=== Your task ===
Return nothing but the lines from the line containing "sent, n + 1 =>" through the last line of the records, reproduced exactly.

Dataset entries:
══════
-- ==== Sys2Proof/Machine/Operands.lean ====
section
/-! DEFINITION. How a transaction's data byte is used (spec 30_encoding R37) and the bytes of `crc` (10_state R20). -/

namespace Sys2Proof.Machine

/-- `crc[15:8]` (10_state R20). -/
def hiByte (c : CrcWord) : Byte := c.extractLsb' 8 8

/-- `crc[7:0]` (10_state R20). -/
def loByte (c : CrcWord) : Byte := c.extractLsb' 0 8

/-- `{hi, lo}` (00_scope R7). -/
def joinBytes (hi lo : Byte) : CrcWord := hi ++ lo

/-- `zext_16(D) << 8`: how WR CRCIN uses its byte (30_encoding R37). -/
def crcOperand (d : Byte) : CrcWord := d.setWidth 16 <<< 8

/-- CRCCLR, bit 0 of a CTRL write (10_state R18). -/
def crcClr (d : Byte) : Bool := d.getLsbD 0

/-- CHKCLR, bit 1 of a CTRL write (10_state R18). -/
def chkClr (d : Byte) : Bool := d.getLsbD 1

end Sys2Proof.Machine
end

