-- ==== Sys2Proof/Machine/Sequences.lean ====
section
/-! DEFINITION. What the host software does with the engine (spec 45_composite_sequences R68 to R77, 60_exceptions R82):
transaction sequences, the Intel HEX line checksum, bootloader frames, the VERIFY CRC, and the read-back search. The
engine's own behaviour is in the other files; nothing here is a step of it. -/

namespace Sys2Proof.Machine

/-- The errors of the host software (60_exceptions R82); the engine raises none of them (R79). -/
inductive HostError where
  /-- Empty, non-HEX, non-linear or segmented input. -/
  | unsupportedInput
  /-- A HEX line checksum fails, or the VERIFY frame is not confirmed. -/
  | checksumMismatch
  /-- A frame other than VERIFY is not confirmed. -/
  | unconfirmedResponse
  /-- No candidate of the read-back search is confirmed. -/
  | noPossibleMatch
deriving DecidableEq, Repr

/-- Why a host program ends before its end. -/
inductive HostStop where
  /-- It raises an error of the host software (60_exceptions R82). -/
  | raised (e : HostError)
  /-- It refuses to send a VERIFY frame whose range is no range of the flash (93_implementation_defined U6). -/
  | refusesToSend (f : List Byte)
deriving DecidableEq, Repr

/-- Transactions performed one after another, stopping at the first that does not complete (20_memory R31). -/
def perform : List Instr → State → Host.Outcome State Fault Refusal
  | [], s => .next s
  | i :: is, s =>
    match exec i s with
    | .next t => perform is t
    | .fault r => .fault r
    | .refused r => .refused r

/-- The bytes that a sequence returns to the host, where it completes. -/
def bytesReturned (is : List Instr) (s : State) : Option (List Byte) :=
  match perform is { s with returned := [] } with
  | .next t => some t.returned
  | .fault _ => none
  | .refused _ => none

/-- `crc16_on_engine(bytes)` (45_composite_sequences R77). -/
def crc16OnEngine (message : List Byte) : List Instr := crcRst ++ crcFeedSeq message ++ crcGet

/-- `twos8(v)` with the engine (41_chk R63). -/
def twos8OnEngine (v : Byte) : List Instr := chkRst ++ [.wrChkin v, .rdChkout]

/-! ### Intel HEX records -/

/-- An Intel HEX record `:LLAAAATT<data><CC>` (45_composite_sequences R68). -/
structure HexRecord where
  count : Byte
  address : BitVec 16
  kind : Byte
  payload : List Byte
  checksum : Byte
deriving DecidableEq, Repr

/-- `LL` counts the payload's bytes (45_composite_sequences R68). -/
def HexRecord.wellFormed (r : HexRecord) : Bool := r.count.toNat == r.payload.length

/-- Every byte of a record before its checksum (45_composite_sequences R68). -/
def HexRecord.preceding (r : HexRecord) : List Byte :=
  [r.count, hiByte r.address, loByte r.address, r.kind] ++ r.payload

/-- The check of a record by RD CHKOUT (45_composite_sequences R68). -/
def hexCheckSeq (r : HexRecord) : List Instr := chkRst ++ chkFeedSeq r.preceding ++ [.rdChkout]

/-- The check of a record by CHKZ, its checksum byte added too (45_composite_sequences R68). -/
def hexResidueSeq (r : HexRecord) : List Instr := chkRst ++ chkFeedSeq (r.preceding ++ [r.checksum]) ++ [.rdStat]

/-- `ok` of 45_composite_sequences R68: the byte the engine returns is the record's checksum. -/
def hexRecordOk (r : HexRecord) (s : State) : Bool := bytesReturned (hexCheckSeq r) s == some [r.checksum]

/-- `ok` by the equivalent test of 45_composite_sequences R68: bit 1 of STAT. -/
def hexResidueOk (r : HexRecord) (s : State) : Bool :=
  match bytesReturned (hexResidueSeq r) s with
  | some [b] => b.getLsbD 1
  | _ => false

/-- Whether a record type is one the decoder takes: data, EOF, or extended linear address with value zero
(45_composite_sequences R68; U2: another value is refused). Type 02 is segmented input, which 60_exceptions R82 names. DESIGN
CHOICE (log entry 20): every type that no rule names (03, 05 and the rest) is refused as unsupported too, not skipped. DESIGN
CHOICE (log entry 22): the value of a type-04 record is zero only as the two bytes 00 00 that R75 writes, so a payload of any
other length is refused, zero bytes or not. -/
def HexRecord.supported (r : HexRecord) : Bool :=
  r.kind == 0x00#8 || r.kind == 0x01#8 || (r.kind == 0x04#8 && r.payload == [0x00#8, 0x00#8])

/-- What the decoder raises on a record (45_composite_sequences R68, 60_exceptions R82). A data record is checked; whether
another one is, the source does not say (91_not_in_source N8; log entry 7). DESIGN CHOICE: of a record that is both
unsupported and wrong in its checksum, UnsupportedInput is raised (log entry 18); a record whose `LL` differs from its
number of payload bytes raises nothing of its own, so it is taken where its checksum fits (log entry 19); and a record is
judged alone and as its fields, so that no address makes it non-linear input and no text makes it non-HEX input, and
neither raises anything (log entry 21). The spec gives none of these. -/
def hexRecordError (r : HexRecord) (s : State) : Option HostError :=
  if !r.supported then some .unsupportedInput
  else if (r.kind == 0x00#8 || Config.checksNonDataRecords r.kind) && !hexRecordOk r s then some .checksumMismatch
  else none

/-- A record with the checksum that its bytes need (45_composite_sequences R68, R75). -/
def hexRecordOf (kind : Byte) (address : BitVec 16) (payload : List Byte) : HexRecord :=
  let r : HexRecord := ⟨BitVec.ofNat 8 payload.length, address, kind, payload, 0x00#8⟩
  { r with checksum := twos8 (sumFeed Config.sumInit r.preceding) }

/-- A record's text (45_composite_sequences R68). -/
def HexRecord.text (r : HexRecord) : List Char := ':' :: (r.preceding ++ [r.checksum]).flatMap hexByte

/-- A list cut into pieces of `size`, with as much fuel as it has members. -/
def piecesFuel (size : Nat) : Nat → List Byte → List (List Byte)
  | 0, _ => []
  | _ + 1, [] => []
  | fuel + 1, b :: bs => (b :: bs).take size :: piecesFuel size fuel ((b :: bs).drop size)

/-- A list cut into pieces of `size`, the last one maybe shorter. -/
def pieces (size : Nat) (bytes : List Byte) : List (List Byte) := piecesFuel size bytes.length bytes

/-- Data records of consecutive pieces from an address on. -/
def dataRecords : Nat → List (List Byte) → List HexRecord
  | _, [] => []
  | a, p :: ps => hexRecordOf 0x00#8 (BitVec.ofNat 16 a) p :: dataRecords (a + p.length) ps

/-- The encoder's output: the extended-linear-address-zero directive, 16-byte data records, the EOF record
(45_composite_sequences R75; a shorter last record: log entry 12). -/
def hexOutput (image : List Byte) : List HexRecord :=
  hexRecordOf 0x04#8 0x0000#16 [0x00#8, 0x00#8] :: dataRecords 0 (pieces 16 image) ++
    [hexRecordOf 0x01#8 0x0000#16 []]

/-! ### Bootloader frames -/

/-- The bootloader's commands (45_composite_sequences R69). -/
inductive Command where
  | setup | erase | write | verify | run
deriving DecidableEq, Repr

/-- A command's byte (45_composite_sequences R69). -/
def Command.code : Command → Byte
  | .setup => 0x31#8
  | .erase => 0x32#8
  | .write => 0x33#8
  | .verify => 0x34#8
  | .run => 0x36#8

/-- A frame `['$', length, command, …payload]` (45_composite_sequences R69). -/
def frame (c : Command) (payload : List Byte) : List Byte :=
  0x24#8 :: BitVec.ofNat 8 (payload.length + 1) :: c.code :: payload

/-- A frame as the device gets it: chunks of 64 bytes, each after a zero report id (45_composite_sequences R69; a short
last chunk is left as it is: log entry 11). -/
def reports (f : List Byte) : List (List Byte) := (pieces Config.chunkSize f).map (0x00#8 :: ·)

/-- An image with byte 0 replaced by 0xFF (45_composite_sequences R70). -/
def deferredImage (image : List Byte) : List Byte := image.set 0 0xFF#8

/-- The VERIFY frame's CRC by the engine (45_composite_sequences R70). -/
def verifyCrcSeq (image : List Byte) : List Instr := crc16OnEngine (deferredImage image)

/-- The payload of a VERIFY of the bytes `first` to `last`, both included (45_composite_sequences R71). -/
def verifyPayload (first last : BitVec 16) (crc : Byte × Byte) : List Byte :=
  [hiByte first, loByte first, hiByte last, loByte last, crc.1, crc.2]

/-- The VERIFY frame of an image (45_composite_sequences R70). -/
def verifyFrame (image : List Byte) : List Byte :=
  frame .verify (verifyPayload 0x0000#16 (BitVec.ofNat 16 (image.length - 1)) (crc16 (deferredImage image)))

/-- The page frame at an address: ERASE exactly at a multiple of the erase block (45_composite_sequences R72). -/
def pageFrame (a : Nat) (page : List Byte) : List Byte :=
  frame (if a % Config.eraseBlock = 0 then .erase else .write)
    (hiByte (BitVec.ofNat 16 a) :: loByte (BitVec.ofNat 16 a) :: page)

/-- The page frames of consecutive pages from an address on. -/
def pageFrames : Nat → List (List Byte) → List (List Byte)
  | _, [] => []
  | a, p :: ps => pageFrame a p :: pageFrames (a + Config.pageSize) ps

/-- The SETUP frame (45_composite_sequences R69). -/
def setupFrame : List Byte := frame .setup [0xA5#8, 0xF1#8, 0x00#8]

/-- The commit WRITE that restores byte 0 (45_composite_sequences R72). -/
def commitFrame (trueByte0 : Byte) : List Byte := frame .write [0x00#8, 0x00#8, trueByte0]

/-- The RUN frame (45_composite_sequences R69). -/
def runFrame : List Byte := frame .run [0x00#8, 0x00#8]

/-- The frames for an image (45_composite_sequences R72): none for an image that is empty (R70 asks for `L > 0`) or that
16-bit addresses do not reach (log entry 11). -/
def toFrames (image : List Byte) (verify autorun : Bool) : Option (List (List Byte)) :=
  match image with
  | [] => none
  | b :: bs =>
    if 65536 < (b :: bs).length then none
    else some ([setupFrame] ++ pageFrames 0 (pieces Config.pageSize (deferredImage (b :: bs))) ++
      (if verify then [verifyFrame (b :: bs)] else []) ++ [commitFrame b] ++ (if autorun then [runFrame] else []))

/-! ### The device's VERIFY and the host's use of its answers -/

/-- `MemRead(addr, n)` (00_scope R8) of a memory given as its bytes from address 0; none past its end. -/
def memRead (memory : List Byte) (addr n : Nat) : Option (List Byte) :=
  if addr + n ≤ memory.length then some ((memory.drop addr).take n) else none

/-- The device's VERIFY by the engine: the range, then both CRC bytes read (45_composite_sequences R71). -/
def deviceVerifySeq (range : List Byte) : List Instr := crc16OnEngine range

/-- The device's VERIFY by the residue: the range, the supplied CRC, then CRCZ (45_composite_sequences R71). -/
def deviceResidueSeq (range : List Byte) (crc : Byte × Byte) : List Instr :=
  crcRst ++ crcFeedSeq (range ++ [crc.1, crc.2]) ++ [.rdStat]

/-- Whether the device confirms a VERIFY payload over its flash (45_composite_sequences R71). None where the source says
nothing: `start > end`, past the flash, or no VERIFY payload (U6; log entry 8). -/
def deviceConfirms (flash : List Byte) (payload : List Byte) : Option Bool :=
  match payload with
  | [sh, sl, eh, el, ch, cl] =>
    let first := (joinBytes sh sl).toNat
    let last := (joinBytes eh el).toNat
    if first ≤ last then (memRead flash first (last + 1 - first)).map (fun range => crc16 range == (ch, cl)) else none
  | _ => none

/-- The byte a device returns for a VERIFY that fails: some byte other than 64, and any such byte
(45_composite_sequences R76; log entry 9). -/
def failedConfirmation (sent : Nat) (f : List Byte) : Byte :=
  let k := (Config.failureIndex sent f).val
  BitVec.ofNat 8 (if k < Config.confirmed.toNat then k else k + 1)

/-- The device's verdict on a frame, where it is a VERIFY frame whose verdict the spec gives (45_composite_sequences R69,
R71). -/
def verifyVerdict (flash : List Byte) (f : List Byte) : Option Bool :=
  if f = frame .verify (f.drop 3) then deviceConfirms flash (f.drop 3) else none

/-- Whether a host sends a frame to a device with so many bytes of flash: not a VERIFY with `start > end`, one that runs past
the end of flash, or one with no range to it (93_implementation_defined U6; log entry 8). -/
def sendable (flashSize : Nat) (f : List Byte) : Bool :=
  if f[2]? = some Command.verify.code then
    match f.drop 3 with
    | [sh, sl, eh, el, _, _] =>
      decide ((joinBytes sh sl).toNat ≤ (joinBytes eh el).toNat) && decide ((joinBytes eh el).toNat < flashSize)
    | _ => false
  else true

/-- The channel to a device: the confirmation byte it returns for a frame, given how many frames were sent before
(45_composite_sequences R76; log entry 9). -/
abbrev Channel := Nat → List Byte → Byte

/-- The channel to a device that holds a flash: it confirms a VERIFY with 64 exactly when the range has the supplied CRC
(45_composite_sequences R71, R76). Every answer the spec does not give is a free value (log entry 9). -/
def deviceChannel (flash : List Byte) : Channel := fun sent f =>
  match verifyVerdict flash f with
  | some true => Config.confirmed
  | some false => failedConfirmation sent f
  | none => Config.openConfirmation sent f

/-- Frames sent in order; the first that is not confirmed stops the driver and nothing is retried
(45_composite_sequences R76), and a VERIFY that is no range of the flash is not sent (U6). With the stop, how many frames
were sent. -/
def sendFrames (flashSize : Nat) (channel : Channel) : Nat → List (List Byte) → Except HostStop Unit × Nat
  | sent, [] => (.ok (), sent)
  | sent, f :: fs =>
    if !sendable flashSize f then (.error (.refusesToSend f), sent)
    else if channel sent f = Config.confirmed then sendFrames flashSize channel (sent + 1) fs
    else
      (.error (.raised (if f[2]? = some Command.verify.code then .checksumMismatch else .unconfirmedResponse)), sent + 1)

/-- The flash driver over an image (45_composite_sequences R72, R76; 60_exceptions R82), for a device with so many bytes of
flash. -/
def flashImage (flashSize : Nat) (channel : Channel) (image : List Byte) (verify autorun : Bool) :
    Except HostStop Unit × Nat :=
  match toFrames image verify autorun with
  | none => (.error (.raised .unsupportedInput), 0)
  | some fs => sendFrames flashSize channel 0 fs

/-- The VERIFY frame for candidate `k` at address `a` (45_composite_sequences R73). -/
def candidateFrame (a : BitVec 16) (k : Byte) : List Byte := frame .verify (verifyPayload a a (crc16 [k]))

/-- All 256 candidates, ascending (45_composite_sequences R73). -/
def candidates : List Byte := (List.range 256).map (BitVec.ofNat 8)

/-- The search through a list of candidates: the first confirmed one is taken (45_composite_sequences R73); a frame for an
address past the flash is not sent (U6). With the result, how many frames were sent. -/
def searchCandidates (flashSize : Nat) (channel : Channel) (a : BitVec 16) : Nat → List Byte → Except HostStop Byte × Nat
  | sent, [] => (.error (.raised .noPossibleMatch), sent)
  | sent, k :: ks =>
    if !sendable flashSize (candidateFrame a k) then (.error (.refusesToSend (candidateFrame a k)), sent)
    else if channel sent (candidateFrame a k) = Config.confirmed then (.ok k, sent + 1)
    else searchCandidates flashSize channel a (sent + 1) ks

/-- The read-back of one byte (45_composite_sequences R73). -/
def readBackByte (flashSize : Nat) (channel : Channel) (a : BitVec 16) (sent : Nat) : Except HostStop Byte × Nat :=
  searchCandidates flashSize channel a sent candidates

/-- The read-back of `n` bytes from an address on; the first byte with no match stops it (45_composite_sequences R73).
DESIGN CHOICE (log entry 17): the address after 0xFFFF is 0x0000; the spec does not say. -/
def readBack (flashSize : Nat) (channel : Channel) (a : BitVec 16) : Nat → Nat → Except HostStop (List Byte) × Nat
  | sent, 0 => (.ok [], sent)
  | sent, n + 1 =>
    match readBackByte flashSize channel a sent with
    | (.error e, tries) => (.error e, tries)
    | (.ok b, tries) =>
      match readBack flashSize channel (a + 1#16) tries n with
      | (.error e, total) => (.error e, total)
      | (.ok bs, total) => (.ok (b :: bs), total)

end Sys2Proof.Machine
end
══════
=== Final answer ===
  | sent, n + 1 =>
    match readBackByte flashSize channel a sent with
    | (.error e, tries) => (.error e, tries)
    | (.ok b, tries) =>
      match readBack flashSize channel (a + 1#16) tries n with
      | (.error e, total) => (.error e, total)
      | (.ok bs, total) => (.ok (b :: bs), total)

end Sys2Proof.Machine
end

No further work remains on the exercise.